[Stored items]
------------------------
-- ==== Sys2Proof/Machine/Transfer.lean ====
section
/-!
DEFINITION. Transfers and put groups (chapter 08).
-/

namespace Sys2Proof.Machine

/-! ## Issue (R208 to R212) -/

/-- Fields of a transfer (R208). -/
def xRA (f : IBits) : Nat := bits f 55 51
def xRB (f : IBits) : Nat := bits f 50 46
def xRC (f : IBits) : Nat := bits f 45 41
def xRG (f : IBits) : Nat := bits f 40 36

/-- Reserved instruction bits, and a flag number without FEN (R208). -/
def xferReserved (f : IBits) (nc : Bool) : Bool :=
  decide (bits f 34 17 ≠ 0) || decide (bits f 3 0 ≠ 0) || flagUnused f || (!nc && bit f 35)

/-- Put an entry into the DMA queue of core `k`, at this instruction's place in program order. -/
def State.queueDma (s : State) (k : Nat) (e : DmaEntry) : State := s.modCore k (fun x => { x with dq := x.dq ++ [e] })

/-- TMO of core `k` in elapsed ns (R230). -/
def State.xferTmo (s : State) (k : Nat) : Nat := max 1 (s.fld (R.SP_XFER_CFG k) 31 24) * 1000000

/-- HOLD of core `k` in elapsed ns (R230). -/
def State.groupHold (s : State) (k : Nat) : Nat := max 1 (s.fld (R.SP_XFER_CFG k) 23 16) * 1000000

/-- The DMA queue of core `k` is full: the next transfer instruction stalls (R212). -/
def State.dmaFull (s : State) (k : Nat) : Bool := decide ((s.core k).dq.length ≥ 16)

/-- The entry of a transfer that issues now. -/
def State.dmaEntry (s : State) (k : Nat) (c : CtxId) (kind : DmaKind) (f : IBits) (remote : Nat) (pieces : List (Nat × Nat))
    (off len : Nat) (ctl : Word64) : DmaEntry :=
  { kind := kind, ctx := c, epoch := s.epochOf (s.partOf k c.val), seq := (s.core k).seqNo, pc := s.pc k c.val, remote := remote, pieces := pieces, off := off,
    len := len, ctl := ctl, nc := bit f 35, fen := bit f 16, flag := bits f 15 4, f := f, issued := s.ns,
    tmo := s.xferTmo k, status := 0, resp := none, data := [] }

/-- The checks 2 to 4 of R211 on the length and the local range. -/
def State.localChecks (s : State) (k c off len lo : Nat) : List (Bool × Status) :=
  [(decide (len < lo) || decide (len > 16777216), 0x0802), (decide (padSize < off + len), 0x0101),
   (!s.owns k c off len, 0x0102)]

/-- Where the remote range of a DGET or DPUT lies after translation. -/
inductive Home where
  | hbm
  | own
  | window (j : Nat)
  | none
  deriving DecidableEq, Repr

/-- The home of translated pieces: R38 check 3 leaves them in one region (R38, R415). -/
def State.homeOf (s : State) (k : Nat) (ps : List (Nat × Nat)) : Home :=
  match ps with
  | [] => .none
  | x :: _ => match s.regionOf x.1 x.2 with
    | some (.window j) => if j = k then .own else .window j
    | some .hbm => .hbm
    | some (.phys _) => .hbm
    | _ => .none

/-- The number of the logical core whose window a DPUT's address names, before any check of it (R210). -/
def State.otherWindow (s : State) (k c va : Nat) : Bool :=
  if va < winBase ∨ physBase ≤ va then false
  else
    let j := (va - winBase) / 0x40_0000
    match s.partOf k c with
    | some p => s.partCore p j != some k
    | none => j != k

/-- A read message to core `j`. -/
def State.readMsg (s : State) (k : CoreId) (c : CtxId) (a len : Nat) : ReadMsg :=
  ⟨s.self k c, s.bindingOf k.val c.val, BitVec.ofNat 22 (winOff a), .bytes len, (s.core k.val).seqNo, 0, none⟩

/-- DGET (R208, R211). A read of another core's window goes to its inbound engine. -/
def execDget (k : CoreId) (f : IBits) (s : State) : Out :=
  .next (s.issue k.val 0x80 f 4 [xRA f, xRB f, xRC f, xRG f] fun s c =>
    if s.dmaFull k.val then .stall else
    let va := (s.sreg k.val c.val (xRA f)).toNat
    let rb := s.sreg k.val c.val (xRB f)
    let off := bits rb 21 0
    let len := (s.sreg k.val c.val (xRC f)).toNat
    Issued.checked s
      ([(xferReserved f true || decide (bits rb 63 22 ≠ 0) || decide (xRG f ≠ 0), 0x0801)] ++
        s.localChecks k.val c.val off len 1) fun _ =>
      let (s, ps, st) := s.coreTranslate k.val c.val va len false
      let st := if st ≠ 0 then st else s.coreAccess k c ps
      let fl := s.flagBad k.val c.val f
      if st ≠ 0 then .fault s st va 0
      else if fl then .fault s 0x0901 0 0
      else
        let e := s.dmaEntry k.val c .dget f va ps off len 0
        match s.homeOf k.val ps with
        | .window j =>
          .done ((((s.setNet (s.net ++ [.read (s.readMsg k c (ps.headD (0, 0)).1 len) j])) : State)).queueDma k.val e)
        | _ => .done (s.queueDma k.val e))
------------------------
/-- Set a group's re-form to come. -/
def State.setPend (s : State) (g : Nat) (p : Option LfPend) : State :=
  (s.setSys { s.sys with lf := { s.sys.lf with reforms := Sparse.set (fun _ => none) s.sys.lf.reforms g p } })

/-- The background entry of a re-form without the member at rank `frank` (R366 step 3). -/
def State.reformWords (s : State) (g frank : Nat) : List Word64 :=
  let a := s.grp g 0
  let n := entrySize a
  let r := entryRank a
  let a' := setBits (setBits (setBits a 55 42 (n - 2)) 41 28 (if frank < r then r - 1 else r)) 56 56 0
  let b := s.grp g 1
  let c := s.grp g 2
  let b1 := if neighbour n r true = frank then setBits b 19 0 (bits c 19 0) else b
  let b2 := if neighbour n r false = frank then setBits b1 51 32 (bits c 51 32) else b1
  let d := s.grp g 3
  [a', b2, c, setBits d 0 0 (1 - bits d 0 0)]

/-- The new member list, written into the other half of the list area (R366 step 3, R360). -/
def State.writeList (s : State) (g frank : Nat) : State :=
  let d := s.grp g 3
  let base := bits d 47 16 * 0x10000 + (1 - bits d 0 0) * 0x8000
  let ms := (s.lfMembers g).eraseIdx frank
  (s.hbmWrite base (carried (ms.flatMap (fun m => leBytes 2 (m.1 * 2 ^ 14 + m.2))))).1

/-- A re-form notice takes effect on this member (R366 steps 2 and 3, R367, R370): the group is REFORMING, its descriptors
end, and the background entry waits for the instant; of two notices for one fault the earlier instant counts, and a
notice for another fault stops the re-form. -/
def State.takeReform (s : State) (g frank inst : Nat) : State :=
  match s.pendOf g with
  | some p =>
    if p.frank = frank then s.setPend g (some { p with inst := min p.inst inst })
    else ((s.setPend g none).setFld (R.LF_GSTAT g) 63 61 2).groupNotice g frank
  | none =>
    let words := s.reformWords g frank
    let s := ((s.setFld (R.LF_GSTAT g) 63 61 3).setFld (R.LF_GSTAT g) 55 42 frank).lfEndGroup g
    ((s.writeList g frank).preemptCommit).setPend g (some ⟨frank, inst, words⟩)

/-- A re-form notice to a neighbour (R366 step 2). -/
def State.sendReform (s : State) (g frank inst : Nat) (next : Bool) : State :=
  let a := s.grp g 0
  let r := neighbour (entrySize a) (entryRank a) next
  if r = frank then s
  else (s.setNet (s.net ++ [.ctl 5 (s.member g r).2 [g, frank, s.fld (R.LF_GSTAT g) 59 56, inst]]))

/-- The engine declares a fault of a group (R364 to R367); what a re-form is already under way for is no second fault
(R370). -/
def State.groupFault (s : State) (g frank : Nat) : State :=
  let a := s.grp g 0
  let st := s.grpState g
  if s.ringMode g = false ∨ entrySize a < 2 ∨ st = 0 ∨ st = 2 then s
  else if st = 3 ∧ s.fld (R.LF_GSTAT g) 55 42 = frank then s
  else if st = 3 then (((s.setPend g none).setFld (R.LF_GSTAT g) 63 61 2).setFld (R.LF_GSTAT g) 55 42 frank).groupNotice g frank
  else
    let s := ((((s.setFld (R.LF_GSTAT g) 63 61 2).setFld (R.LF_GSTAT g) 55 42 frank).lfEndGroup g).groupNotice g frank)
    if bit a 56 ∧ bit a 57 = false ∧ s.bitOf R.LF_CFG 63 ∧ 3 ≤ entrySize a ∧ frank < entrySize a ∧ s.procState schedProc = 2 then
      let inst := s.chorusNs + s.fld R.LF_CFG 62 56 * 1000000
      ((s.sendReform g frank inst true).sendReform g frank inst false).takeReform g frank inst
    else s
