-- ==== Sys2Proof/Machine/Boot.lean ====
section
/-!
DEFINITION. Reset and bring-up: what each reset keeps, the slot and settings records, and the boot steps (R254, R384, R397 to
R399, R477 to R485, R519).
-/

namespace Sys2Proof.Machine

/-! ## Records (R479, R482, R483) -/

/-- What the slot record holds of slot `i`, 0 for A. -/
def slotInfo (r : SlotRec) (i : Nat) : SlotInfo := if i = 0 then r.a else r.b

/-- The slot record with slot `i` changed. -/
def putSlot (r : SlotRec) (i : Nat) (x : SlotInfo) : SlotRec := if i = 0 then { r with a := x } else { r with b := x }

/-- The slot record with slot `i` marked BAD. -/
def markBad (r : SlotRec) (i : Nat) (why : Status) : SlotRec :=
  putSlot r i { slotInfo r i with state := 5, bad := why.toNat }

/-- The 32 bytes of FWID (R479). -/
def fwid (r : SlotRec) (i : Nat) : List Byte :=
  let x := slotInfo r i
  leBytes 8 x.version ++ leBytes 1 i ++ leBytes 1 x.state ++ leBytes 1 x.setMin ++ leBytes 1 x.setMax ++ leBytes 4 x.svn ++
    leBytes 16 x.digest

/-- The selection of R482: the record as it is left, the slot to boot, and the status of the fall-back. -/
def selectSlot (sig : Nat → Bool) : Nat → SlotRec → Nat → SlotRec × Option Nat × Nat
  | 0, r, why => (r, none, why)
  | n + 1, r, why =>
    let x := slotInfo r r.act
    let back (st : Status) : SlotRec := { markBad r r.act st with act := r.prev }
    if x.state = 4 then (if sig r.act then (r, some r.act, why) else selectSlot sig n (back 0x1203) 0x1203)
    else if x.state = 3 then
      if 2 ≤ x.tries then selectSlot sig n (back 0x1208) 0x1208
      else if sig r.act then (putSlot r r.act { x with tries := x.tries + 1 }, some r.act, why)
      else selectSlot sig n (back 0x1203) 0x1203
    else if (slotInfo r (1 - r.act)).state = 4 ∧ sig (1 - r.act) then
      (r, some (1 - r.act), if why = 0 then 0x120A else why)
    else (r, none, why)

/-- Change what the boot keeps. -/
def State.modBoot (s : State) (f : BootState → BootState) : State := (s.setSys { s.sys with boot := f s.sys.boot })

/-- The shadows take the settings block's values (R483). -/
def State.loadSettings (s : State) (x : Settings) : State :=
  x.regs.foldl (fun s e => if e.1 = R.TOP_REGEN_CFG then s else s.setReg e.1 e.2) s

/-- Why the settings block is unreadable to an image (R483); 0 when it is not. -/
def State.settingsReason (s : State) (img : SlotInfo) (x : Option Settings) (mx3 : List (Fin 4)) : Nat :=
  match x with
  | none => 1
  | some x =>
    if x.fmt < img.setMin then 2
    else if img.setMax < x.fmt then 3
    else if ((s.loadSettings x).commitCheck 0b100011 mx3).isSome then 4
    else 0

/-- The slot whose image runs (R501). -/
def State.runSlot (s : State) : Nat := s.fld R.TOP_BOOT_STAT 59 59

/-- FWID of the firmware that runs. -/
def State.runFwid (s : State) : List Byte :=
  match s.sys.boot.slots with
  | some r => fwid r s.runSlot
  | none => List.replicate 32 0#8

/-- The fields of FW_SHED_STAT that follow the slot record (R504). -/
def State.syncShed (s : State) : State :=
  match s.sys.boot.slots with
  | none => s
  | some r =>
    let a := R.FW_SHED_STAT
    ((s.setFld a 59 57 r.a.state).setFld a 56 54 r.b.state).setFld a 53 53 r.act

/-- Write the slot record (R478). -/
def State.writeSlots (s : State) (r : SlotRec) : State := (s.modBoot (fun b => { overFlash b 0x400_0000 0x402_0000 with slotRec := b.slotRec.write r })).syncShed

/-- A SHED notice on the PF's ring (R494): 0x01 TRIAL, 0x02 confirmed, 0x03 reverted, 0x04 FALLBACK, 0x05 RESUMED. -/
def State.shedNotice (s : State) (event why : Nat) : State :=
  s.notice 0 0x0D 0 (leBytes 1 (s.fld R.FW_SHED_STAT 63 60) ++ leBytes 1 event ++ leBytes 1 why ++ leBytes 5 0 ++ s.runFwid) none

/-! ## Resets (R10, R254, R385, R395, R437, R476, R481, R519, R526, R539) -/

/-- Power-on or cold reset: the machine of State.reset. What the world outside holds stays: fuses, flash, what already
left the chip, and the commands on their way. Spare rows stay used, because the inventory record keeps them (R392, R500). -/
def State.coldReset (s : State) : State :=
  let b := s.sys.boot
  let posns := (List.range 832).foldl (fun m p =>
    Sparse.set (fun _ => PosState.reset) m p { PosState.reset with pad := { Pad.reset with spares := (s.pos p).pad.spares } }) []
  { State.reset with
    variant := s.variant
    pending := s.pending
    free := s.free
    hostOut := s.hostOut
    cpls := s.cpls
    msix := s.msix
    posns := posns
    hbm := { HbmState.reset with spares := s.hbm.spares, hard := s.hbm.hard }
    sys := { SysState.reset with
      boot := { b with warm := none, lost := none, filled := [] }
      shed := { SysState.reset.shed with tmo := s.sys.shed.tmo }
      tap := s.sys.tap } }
------------------------
PROBLEM TO SOLVE:
Write down exactly the span of lines above from the one containing "none => j != k" to the one containing "let st := if", both ends included.

ANSWER TO THIS TASK:
    | none => j != k

/-- A read message to core `j`. -/
def State.readMsg (s : State) (k : CoreId) (c : CtxId) (a len : Nat) : ReadMsg :=
  ⟨s.self k c, s.bindingOf k.val c.val, BitVec.ofNat 22 (winOff a), .bytes len, (s.core k.val).seqNo, 0, none⟩

/-- DGET (R208, R211). A read of another core's window goes to its inbound engine. -/
def execDget (k : CoreId) (f : IBits) (s : State) : Out :=
  .next (s.issue k.val 0x80 f 4 [xRA f, xRB f, xRC f, xRG f] fun s c =>
    if s.dmaFull k.val then .stall else
    let va := (s.sreg k.val c.val (xRA f)).toNat
    let rb := s.sreg k.val c.val (xRB f)
    let off := bits rb 21 0
    let len := (s.sreg k.val c.val (xRC f)).toNat
    Issued.checked s
      ([(xferReserved f true || decide (bits rb 63 22 ≠ 0) || decide (xRG f ≠ 0), 0x0801)] ++
        s.localChecks k.val c.val off len 1) fun _ =>
      let (s, ps, st) := s.coreTranslate k.val c.val va len false
      let st := if st ≠ 0 then st else s.coreAccess k c ps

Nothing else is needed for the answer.